Tempel Anlagen von Angkor Tempel Anlagen von Angkor Tempel Anlagen von Angkor Tempel Anlagen von Angkor Tempel Anlagen von Angkor Tempel Anlagen von Angkor Tempel Anlagen von Angkor Tempel Anlagen von Angkor Tempel Anlagen von Angkor Tempel Anlagen von Angkor Tempel Anlagen von Angkor Tempel Anlagen von Angkor Tempel Anlagen von Angkor Tempel Anlagen von Angkor Tempel Anlagen von Angkor

Wir mussten feststellen, dass wir über die erschreckende jüngste Geschichte Kambodschas eigentlich gar nichts wussten. Nach langen Kämpfen um die Unabhängigkeit von der Kolonialmacht Frankreich folgten Jahrzehnte lange Bürgerkriege. Während des Vietnamkriegs wurde Kambodscha meist-bebombtes Land der Welt. Nachdem sich die Wirtschaft wieder erholt hatte, ergriffen in den Siebziger Jahren die Roten Khmer, mit ihrem Anführer Pol Pot, die Macht. Diese waren ideologische Agrarkommunisten, die während ihrer vierjährigen Terrorherrschaft über zwei Millionen Menschen ermordeten.
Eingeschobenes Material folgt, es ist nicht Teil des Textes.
/-! ## What they write, where it is one value -/

@[simp] theorem chunkReset_cscv (b : B3C) : (chunkReset b).cscv = b.bk := by simp only [chunkReset]
@[simp] theorem chunkReset_blocks (b : B3C) : (chunkReset b).blocks = 0 := by simp only [chunkReset]
@[simp] theorem chunkReset_buf (b : B3C) : (chunkReset b).buf = zero64 := by simp only [chunkReset]
@[simp] theorem chunkReset_bufLen (b : B3C) : (chunkReset b).bufLen = 0 := by simp only [chunkReset]
@[simp] theorem compressBlock_blocks (b : B3C) : (compressBlock b).blocks = b.blocks + 1 := by simp only [compressBlock]
@[simp] theorem compressBlock_buf (b : B3C) : (compressBlock b).buf = zero64 := by simp only [compressBlock]
@[simp] theorem compressBlock_bufLen (b : B3C) : (compressBlock b).bufLen = 0 := by simp only [compressBlock]
@[simp] theorem initBody_phase (m : Mode) (b : B3C) : (initBody m b).phase = .absorbing := by simp only [initBody]
@[simp] theorem initBody_mode (m : Mode) (b : B3C) : (initBody m b).mode = m := by simp only [initBody]
@[simp] theorem initBody_bk (m : Mode) (b : B3C) : (initBody m b).bk = baseKey m b := by simp only [initBody]
@[simp] theorem initBody_bf (m : Mode) (b : B3C) : (initBody m b).bf = baseFlags m := by simp only [initBody]
@[simp] theorem initBody_cscv (m : Mode) (b : B3C) : (initBody m b).cscv = baseKey m b := by simp only [initBody]
@[simp] theorem initBody_ccnt (m : Mode) (b : B3C) : (initBody m b).ccnt = 0 := by simp only [initBody]
@[simp] theorem initBody_blocks (m : Mode) (b : B3C) : (initBody m b).blocks = 0 := by simp only [initBody]
@[simp] theorem initBody_buf (m : Mode) (b : B3C) : (initBody m b).buf = zero64 := by simp only [initBody]
@[simp] theorem initBody_bufLen (m : Mode) (b : B3C) : (initBody m b).bufLen = 0 := by simp only [initBody]
@[simp] theorem initBody_stack (m : Mode) (b : B3C) : (initBody m b).stack = Vector.replicate 54 zeroCV := by simp only [initBody]
@[simp] theorem initBody_depth (m : Mode) (b : B3C) : (initBody m b).depth = 0 := by simp only [initBody]
@[simp] theorem initBody_rCv (m : Mode) (b : B3C) : (initBody m b).rCv = zeroCV := by simp only [initBody]
@[simp] theorem initBody_rBlk (m : Mode) (b : B3C) : (initBody m b).rBlk = Vector.replicate 16 0 := by simp only [initBody]
@[simp] theorem initBody_rBlen (m : Mode) (b : B3C) : (initBody m b).rBlen = 0 := by simp only [initBody]
@[simp] theorem initBody_rFlg (m : Mode) (b : B3C) : (initBody m b).rFlg = 0 := by simp only [initBody]
@[simp] theorem initBody_xpos (m : Mode) (b : B3C) : (initBody m b).xpos = 0 := by simp only [initBody]
@[simp] theorem captureRoot_phase (n : Node) (b : B3C) : (captureRoot n b).phase = .finalized := by simp only [captureRoot]
@[simp] theorem captureRoot_rCv (n : Node) (b : B3C) : (captureRoot n b).rCv = n.cv := by simp only [captureRoot]
@[simp] theorem captureRoot_rBlk (n : Node) (b : B3C) : (captureRoot n b).rBlk = n.block := by simp only [captureRoot]
@[simp] theorem captureRoot_rBlen (n : Node) (b : B3C) : (captureRoot n b).rBlen = n.blen := by simp only [captureRoot]
@[simp] theorem captureRoot_rFlg (n : Node) (b : B3C) : (captureRoot n b).rFlg = n.flags := by simp only [captureRoot]
@[simp] theorem captureRoot_xpos (n : Node) (b : B3C) : (captureRoot n b).xpos = 0 := by simp only [captureRoot]
@[simp] theorem pushCV_stack (b : B3C) (d : Nat) (c : CV) :
    (pushCV b d c).stack = b.stack.setIfInBounds d c := by simp only [pushCV]

end Sys2Proof.Machine
end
Ihr Ziel war es, zu erzwingen, dass alle Khmer ausschließlich von der Landwirtschaft lebten, um damit Ungerechtigkeiten zwischen Arm und Reich zu beseitigen. Um dies zu erreichen, wurden gebildete Menschen umgebracht, wie Ärzte, Lehrer, Künstler, oder aber auch Menschen, die eine Fremdsprache sprachen. Zusätzlich starben viele in den landwirtschaftlichen Arbeitslagern an Unterernährung. In Phnom Penh werden wir das Gefängnis-Museum besuchen, um mehr darüber zu erfahren.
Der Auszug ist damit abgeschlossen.